RECORDS FOR THIS EXERCISE ->

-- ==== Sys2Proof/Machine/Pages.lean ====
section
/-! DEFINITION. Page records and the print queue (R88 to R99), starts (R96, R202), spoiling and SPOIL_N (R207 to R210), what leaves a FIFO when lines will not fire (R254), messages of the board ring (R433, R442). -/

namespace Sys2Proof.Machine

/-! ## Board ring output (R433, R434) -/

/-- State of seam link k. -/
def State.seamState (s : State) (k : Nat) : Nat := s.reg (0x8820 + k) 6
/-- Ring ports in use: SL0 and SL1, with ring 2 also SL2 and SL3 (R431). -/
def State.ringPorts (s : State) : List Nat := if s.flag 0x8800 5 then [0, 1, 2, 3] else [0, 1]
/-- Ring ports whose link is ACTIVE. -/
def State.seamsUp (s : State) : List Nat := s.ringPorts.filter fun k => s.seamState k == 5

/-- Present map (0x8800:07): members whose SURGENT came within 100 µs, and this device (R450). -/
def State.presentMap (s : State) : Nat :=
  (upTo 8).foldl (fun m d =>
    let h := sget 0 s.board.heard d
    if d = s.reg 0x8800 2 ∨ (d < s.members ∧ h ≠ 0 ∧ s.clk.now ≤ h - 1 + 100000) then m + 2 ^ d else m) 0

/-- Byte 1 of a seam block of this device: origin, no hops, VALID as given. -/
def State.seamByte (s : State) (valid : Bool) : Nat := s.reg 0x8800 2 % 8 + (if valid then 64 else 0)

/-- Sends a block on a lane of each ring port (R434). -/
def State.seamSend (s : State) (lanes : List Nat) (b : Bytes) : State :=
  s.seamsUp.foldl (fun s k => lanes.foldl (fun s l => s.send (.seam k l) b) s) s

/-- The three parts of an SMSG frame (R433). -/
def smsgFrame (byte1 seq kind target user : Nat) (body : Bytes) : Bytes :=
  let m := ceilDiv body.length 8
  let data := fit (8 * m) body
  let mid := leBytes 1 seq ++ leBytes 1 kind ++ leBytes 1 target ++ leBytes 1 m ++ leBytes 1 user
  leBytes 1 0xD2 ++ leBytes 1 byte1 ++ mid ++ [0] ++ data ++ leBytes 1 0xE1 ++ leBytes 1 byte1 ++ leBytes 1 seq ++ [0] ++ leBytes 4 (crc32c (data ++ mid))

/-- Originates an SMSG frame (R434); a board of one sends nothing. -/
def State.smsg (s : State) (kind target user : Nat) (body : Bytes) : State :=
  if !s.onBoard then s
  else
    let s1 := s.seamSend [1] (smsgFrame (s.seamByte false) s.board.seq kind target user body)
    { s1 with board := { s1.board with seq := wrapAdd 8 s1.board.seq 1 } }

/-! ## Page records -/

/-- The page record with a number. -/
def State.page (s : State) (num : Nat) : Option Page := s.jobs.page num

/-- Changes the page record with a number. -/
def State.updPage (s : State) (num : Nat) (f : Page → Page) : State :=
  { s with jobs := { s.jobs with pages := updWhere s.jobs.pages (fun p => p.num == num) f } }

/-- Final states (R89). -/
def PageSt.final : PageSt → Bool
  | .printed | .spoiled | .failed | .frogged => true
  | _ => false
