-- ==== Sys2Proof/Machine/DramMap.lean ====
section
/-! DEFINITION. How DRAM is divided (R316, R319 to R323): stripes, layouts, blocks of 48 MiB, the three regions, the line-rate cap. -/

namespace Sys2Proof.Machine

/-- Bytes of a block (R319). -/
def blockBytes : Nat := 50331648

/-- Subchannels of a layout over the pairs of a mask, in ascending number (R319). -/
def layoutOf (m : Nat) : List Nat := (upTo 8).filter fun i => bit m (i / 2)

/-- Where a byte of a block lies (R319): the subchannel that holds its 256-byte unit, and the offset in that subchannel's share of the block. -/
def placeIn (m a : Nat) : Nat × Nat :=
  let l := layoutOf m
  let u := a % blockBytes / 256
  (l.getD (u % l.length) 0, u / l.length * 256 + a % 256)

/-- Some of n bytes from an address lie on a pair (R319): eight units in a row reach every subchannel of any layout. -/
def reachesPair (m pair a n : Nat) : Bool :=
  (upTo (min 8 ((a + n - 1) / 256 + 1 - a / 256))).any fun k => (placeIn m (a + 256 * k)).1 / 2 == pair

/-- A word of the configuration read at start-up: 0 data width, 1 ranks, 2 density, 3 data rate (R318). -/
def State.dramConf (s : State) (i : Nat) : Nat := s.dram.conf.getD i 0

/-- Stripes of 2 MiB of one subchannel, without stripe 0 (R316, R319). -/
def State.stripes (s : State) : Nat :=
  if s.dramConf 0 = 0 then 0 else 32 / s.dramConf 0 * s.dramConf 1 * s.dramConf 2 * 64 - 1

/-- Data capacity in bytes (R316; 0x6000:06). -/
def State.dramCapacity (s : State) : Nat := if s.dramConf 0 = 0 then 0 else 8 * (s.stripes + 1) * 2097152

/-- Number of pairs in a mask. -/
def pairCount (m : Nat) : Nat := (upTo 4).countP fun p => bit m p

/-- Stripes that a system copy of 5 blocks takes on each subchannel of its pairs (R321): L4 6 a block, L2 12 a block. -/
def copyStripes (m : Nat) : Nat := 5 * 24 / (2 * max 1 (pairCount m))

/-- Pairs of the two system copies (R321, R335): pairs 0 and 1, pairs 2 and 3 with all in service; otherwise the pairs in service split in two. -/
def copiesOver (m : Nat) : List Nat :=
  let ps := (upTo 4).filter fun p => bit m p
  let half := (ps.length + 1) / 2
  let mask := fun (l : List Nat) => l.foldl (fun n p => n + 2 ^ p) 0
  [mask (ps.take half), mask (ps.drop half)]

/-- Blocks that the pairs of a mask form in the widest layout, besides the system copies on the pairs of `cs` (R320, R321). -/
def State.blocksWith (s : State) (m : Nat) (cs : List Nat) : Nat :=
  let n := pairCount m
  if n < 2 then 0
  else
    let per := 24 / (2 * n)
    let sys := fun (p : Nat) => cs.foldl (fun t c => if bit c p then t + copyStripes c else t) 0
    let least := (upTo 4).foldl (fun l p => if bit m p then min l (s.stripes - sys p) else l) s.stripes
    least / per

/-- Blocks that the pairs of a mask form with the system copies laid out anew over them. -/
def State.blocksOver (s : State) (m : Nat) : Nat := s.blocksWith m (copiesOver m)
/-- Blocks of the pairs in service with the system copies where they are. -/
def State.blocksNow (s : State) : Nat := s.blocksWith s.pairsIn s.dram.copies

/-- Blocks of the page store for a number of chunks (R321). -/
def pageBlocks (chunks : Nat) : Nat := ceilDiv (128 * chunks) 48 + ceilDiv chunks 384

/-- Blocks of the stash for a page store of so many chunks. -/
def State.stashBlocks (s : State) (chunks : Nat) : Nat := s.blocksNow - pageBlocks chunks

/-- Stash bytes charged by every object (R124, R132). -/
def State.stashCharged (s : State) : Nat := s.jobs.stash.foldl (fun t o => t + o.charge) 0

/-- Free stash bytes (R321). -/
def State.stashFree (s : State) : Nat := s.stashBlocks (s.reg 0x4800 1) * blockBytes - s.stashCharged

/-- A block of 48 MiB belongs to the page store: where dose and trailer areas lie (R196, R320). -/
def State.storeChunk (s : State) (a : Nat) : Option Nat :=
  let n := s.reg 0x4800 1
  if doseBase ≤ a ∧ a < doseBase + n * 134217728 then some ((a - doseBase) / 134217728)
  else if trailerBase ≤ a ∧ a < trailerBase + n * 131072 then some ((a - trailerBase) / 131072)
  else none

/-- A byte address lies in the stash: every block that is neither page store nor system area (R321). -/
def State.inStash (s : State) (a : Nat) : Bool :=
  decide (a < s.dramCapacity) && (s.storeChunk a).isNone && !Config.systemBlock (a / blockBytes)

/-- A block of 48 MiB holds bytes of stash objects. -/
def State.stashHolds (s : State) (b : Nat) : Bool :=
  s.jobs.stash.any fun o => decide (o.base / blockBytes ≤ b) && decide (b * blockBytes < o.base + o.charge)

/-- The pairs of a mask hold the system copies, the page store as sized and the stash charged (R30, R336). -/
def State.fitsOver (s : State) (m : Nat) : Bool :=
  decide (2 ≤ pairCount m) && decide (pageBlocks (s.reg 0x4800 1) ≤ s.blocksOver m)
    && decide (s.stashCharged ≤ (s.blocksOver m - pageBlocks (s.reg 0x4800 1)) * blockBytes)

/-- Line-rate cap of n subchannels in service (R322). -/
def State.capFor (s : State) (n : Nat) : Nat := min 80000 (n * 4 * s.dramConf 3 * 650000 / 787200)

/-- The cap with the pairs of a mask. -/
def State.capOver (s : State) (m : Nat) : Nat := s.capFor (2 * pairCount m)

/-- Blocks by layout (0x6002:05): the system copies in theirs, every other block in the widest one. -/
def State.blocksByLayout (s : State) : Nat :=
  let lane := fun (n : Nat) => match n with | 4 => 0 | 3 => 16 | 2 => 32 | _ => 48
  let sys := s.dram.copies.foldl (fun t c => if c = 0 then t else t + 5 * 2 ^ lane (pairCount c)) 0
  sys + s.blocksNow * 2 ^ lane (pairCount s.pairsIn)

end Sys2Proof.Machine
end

DIRECTIONS ->
Count how many lines of the records hold the string "filter"; the answer is that number alone.

ANSWER SECTION ->
3